◆ Saved data entries:
/-- The larger of two magnitudes; a NaN counts as zero (R39 steps 1, 2). -/
def magMax (x y : FV) : FV :=
  let u := if x.isNan then FV.num false 0 0 else x.abs
  let v := if y.isNan then FV.num false 0 0 else y.abs
  if FV.lt u v then v else u

def blockMax (vs : List FV) : FV := vs.foldl magMax (.num false 0 0)

def elemOf : BFmt → EFmt
  | .mx8 true => .e5m2
  | .mx4 => .fp4
  | _ => .e4m3

/-- Element code by R39 step 6 for a power-of-two scale `2^se`. -/
def quantElem (f : EFmt) (se : Int) (v : FV) : Nat :=
  match v with
  | .nan => 0
  | .inf n => encElem f (.inf n)
  | .num n m e =>
    let c := encElem f (.num n m (e - se))
    if c % 2 ^ (f.bits - 1) = 0 then 0 else c

/-- Ternary code by R39 step 6 for the scale s. -/
def quantTern (s : Dy) (v : FV) : Nat :=
  match v with
  | .nan => 0
  | .inf n => if n then 3 else 1
  | .num n m e => if Dy.lt s ⟨2 * (m : Int), e⟩ then (if n then 3 else 1) else 0

/-- The quantiser with the block maximum given (R39; R54 lowers the maximum): scale code and element codes. -/
def quantiseWith (fmt : BFmt) (m : FV) (vs : List FV) : Nat × List Nat :=
  if m.isZero then (0, vs.map fun _ => 0)
  else
    match fmt with
    | .t2 =>
      let s := min (encIeee 8 7 false m) 0x7F7F
      if s = 0 then (0, vs.map fun _ => 0)
      else (s, vs.map (quantTern (decIeee 8 7 s).dy))
    | f =>
      let (c, k) := f.top
      let code : Nat :=
        match m with
        | .num _ a b => (max 0 (min 254 (scaleExp a b c k + 127))).toNat
        | _ => 254
      (code, vs.map (quantElem (elemOf f) ((code : Int) - 127)))

/-- The quantiser (R39). -/
def quantise (fmt : BFmt) (vs : List FV) : Nat × List Nat := quantiseWith fmt (blockMax vs) vs

/-- Value of element code w of a block with scale code s (R35, R36), specials kept; the sign of a zero is that of the
element times that of a BF16 scale (R40). -/
def decBlock (fmt : BFmt) (s w : Nat) : FV :=
  match fmt with
  | .t2 => if (decBf16 (BitVec.ofNat 16 s)).finite then FV.mul (decTern w) (decBf16 (BitVec.ofNat 16 s)) else .num false 0 0
  | f => scaleV (decElem (elemOf f) w) (decE8m0 s)

/-! ### Exact accumulation (R45-R48) -/

/-- `floor(v / 2^a) mod 2^96`. -/
def place (v : Dy) (a : Int) : BitVec 96 :=
  if a ≤ v.e then BitVec.ofInt 96 (shlInt v.m (v.e - a))
  else BitVec.ofInt 96 (v.m / (2 ^ (a - v.e).toNat : Nat))

/-- The rounded drain of an exact accumulator (R47). -/
def roundExact (acc : BitVec 96) (a : Int) : BitVec 32 := encFp32 (FV.ofDy ⟨acc.toInt, a⟩)

/-- One fast-mode addition: RNE32(accumulator + term) (R44). -/
def accFast (acc : BitVec 32) (t : FV) : BitVec 32 := encFp32 (FV.add (decFp32 acc) t)

/-! ### FP32 operations of the vector unit (R56) -/

def fpAdd (x y : BitVec 32) : BitVec 32 := encFp32 (FV.add (decFp32 x) (decFp32 y))
def fpSub (x y : BitVec 32) : BitVec 32 := encFp32 (FV.add (decFp32 x) (FV.neg (decFp32 y)))
def fpMul (x y : BitVec 32) : BitVec 32 := encFp32 (FV.mul (decFp32 x) (decFp32 y))
def fpFma (x y z : BitVec 32) : BitVec 32 := encFp32 (FV.add (FV.mul (decFp32 x) (decFp32 y)) (decFp32 z))

/-! ### Correctly rounded functions (R57) -/

/-- Integer square root by bits: `n` result bits. -/
def isqrtGo : Nat → Nat → Nat → Nat
  | 0, _, r => r
  | n + 1, x, r =>
    let t := r + 2 ^ n
    if t * t ≤ x then isqrtGo n x t else isqrtGo n x r

def isqrt (x : Nat) : Nat := isqrtGo (bitLen x / 2 + 1) x 0

/-- Rounds `q * 2^e` with a tail below q to FP32. -/
def encSticky (neg : Bool) (q : Nat) (e : Int) (sticky : Bool) : BitVec 32 :=
  BitVec.ofNat 32 (encIeee 8 23 false (.num neg (2 * q + (if sticky then 1 else 0)) (e - 1)))

def fpRcp (x : BitVec 32) : BitVec 32 :=
  match decFp32 x with
  | .nan => nan32
  | .inf n => encFp32 (.num n 0 0)
  | .num n 0 _ => encFp32 (.inf n)
  | .num n m e =>
    let k := bitLen m + 40
    encSticky n (2 ^ k / m) (-e - k) (decide (2 ^ k % m ≠ 0))

def fpRsq (x : BitVec 32) : BitVec 32 :=
  match decFp32 x with
  | .nan => nan32
  | .num n 0 _ => encFp32 (.inf n)
  | .inf true => nan32
  | .num true _ _ => nan32
  | .inf false => 0
  | .num false m e =>
    let (m, e) := if e % 2 = 0 then (m, e) else (2 * m, e - 1)
    let k := bitLen m + 40
    let q := isqrt (2 ^ (2 * k) / m)
    encSticky false q (-(e / 2) - k) (decide (q * q * m ≠ 2 ^ (2 * k)))

/-- An interval of fixed-point numbers with a common number of fraction bits. -/
structure Iv where
  lo : Int
  hi : Int
deriving DecidableEq, Repr

/-- Ceiling division by a positive number. -/
def cdiv (a b : Int) : Int := -((-a) / b)

/-- Product of two non-negative intervals with w fraction bits. -/
def Iv.mul (w : Nat) (a b : Iv) : Iv := ⟨a.lo * b.lo / (2 ^ w : Nat), cdiv (a.hi * b.hi) (2 ^ w : Nat)⟩

/-- Sum of `t^i / i!` for i from `i` on, `n` terms, for t in [0, 1/2]; the tail is at most the last term kept. -/
def expTerms (w : Nat) (t : Iv) : Nat → Nat → Iv → Iv → Iv
  | 0, _, term, acc => ⟨acc.lo, acc.hi + term.hi⟩
  | n + 1, i, term, acc =>
    let p := Iv.mul w term t
    let term' : Iv := ⟨p.lo / (i : Int), cdiv p.hi (i : Int)⟩
    expTerms w t n (i + 1) term' ⟨acc.lo + term'.lo, acc.hi + term'.hi⟩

◆ WHAT TO PRODUCE: Copy every line of the data that carries the word "BFmt".

◆ EXERCISE RESULT:
def elemOf : BFmt → EFmt
def quantiseWith (fmt : BFmt) (m : FV) (vs : List FV) : Nat × List Nat :=
def quantise (fmt : BFmt) (vs : List FV) : Nat × List Nat := quantiseWith fmt (blockMax vs) vs
def decBlock (fmt : BFmt) (s w : Nat) : FV :=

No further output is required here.